Я воспользовался этим случаем и незаметно вышел из комнаты, но едва переступил порог, как увидал в сенях целую толпу баб и девок. Все они были разряжены в праздничные пестрые сарафаны и, скучившись в угол, хихикали, ахали и охали.
— Ну, идите же! — командовал ‘брильянт’.— Чего жметесь-то, словно бараны какие? Агафья, чего смотришь? Тащи их!
— Идите, красавицы, идите! — раздался звонкий голос Агафьи.
— Ой, боязно! Родимые мои… Куда это мы зашли-то! — раздалось в толпе красавиц.
— Боязно! — передразнил их ‘брильянт’.— Словно впервой!
— Идите, идите,— кричала Агафья, отворяя дверь.— Идите смелее!..
Толпа скучилась возле двери, приостановилась, заколыхалась и наконец ввалилась в комнату, и только одна, по-видимому, девушка, с роскошной косой, матовым лицом и большущими черными глазами, осталась было в сенях, но подлетевший ‘брильянт’ схватил ее в охапку и втолкнул в комнату.
— Иди! — проговорил он.
— А-а-а-а-а! — раздался вслед за тем радостный крик из комнаты и далеко-далеко разнесся по уснувшей окрестности.
Желая разыскать кучера, я прошел на половину Самойлы Ивановича. Там все было тихо. Стеариновая свеча, горевшая на столе, тускло освещала комнату. На диванах и на полу спали дети ‘брильянта’, и тихое сопение их смешивалось с однообразным чиканьем стенных часов. За перегородкой слышалось оханье. Я заглянул туда и увидал лежавшую на кровати жену ‘брильянта’. Словно мертвая лежала она, закутавшись одеялом и оставя снаружи только одно желтое, худое лицо с острым, выдававшимся носом. Небольшая лампочка, стоявшая на столике, освещала это лицо.

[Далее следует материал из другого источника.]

-- ==== Sys2Proof/Machine/Dispatch.lean ====
section
/-! DEFINITION. The dispatcher: one arm for each row of the opcode table, each one direct call of the row's meaning. -/
namespace Sys2Proof.Machine
open Sys2Proof
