/-- A die's sequencer stands at an instruction that holds a word in one of its three slots, that slot is still to act, and the sequencer may
step (R156, R159). -/
abbrev slotReady (p : Part) (d : Nat) (w : BitVec 32) (s : State) (r : Run) : Prop :=
  runOf s d = some r ∧ (∃ i, insnAt s r = some i ∧ partWord p i = w) ∧ partDone p r = false ∧ seqMay s d = true

/-- A slot has acted: its execution is what it left, with the slot complete. -/
def slotDone (p : Part) (d : Nat) (r : Run) (s : State) : State := setRun s d (some (markPart p r))

/-- The other three slots of an instruction have completed, its control slot holds a word, and the sequencer may step; the step's cost
passes no declared quantity of the bundle (R156, R174). -/
abbrev ctlReady (d : Nat) (w : BitVec 32) (s : State) (r : Run) (b : Binding) (cost : Nat) : Prop :=
  runOf s d = some r ∧ look r.pend.binding s.wadi.bindings = some b ∧ (∃ i, insnAt s r = some i ∧ i.ctl = w)
    ∧ r.doneA = true ∧ r.doneS = true ∧ r.doneM = true ∧ seqMay s d = true
    ∧ r.mSteps + 1 ≤ (bundleOf s b.bundle).steps ∧ r.mEu + cost ≤ (bundleOf s b.bundle).eu * 1000
    ∧ r.mBytes ≤ (bundleOf s b.bundle).arrayBytes ∧ r.mRecs ≤ (bundleOf s b.bundle).maxRec

/-- A step has ended: it is metered, its results are what the next instruction, at index `k` within loops `l`, starts from (R156, R160). -/
def stepDone (d : Nat) (r : Run) (cost k : Nat) (l : List (Nat × Nat × Nat)) (s : State) : State :=
  setRun { s with wadi.drainNext := vSet s.wadi.drainNext d true } d (some { r with
    mSteps := r.mSteps + 1, mEu := r.mEu + cost, idx := k, loops := l, base := r.cur, pre := [], doneA := false, doneS := false, doneM := false })

/-- The packet of an opcode that a command row carries, as it joins its queue (R244). -/
def hostPkt (opc : BitVec 16) (x : CmdIn) : QPkt :=
  { QPkt.reset with pkt :=
      { chan := x.chan, opc := opc, flg := x.flg, qid := x.qid, tag := x.tag, ses := x.ses, plen := x.plen, seq := x.seq, body := x.body } }

/-- The same packet once its checks are passed. -/
def passedPkt (opc : BitVec 16) (x : CmdIn) (c : Ctx) : QPkt :=
  { hostPkt opc x with passed := true, plain := c.plain, keys := c.keys, role := c.role }

/-- A packet as it stands in its queue, with the owner key held when it arrived (R193). -/
def queued (opc : BitVec 16) (x : CmdIn) (s : State) : QPkt := { hostPkt opc x with owner := s.vtf.owner.getD [] }

/-- A packet joins its empty queue. -/
def joined (opc : BitVec 16) (x : CmdIn) (s : State) : State :=
  setQueue (renewAbort x.qid.toNat (hostPkt opc x) (noteRequest s)) x.qid.toNat [queued opc x s]

/-- A packet comes alone into an empty queue of the host's and may be taken up at once: its checks pass as `c`, the store is mounted or the
opcode is admitted before mount, no backlog or power transition holds it, no head of another queue goes before it and no barrier of another
queue holds it, and `s2` is the state its command acts on (R247, R251, R252, R255, R256, R307). -/
abbrev Admitted (opc : BitVec 16) (x : CmdIn) (c : Ctx) (s s2 : State) : Prop :=
  let q := x.qid.toNat
  x.chan = .host ∧ q < 64 ∧ engineOn s = true ∧ s.pwr.pstate ≠ .off ∧ queueOf s q = [] ∧ trainOfQueue s q = none
    ∧ (s.store.mounted = true ∨ premount opc.toNat = true ∨ opc = 0x0023) ∧ s.link.replies.length < 512
    ∧ (∀ j ∈ s.eng.jobs, j.barrier = false) ∧ s.eng.barQ = none ∧ s.pwr.entry = none
    ∧ (∃ t, checkPacket (hostPkt opc x).pkt false (joined opc x s) = .passed c t
      ∧ s2 = setHead q { passedPkt opc x c with owner := s.vtf.owner.getD [] } t)
    ∧ (arbOrder s2).head? = some q ∧ ∀ b, barrierAt s2 = some b → b = q

/-- The same for a barrier command, before which every command that was admitted is answered and no train is open (R255). -/
abbrev AdmittedAlone (opc : BitVec 16) (x : CmdIn) (c : Ctx) (s s2 : State) : Prop :=
  (∃ t, Admitted opc x c s t ∧ s2 = { t with eng.barQ := some x.qid.toNat }) ∧ (∀ j ∈ s.eng.jobs, j.replies = [])
    ∧ ∀ t ∈ s.eng.trains, t.st ≠ .opened

/-- The state once a command that left `t` has left its queue. -/
def leftQueue (opc : BitVec 16) (x : CmdIn) (c : Ctx) (t : State) : State :=
  settleEntry (served x.qid.toNat (fUrg (hostPkt opc x).pkt) (headLeft x.qid.toNat (dropHead x.qid.toNat (passedPkt opc x c) t)))

/-- The state once a command that left `t` is answered. -/
def replied (opc : BitVec 16) (x : CmdIn) (c : Ctx) (sts : Status) (res : Nat) (data : List Byte) (t : State) : State :=
  leftQueue opc x c (formReply (ctxReply c sts res data) t)

/-- The same for a barrier command, which is over then. -/
def repliedAlone (opc : BitVec 16) (x : CmdIn) (c : Ctx) (sts : Status) (res : Nat) (data : List Byte) (t : State) : State :=
  leftQueue opc x c { formReply (ctxReply c sts res data) t with eng.barQ := none }

/-- The rows that carry a command packet, with their opcodes (R261). -/
def hostRows : List ((CmdIn → Instr) × BitVec 16) :=
  [(.identify, 0x0001), (.getStatus, 0x0002), (.sessionOpen, 0x0010), (.sessionClose, 0x0011), (.attest, 0x0012), (.streamCreate, 0x0020),
   (.streamOpen, 0x0021), (.streamClose, 0x0022), (.streamAppend, 0x0023), (.streamRead, 0x0024), (.streamSeal, 0x0025),
   (.streamTrim, 0x0026), (.streamInfo, 0x0027), (.streamDelete, 0x0028), (.bootStage, 0x0030), (.bootCommit, 0x0031),
   (.bootActivate, 0x0032), (.ruleLoad, 0x0040), (.ruleBind, 0x0041), (.ruleUnload, 0x0042), (.extLoad, 0x0050), (.uopLoad, 0x0051),
   (.faultRead, 0x0060), (.faultClear, 0x0061), (.faultInject, 0x0062), (.powerState, 0x0070), (.holdupTest, 0x0071),
   (.provision, 0x0080), (.keyRotate, 0x0081), (.counterBump, 0x0082), (.sanitize, 0x0083), (.debugUnlock, 0x00F0)]

/-- The state once a packet that was alone in its queue is refused with a reply, its checks having left `t`. -/
def refusedWith (opc : BitVec 16) (x : CmdIn) (r : Reply) (t : State) : State :=
  settleEntry (served x.qid.toNat (fUrg (hostPkt opc x).pkt) (dropHead x.qid.toNat (hostPkt opc x) (formReply r t)))


/-- Every monotonic counter is at least a bound (R205). -/
def CountersAtLeast (v : Nat → Nat) (s : State) : Prop := ∀ i : Fin 32, v i.val ≤ vAt s.vtf.counters i.val

end Sys2Proof.Machine
end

— Здравствуйте, Елена Ивановна! — проговорил я тихо. Она уставила на меня свои ввалившиеся большие глаза.
— Не узнаёте?
— Как не узнать, узнала! — проговорила она едва слышно.
— Что, хвораете?
— Нет, я ничего…
— Почему же стонете?
— Мочи нет, разломило всеё…
— Давно?
— Давно уж… третий месяц… Так вот и валяюсь здесь.
— С постели-то встаете?..
— Встаю когда, да плохо… голова кружится.
— Что же вы за доктором не пошлете? Кроме того, и сейчас здесь фельдшер… хоть бы его позвали.
Елена Ивановна замотала головой.
— Был он здесь.
— Что же?
— Ну его! Пьяный он, насилу языком ворочает. Я ему говорю: ‘Мочи мне нет, душа с телом расстается!’ А он смотрит на меня пьяными глазами да смеется. ‘Какие вы, говорит, красавицы были, а теперь какие дурныя!’
За перегородку вбежал ‘брильянт’.
— Нашли с кем заниматься! — сострил он, увидав меня, и тут же, обратясь к жене, спросил: — Ленинька! Где ключи от красного комода?
— Я не знаю…
‘Брильянт’ даже рассердился.
— Не знаю да не знаю! Только от тебя и слышишь! Эх, головушка горькая! Хоть бы померла, что ли, скорее!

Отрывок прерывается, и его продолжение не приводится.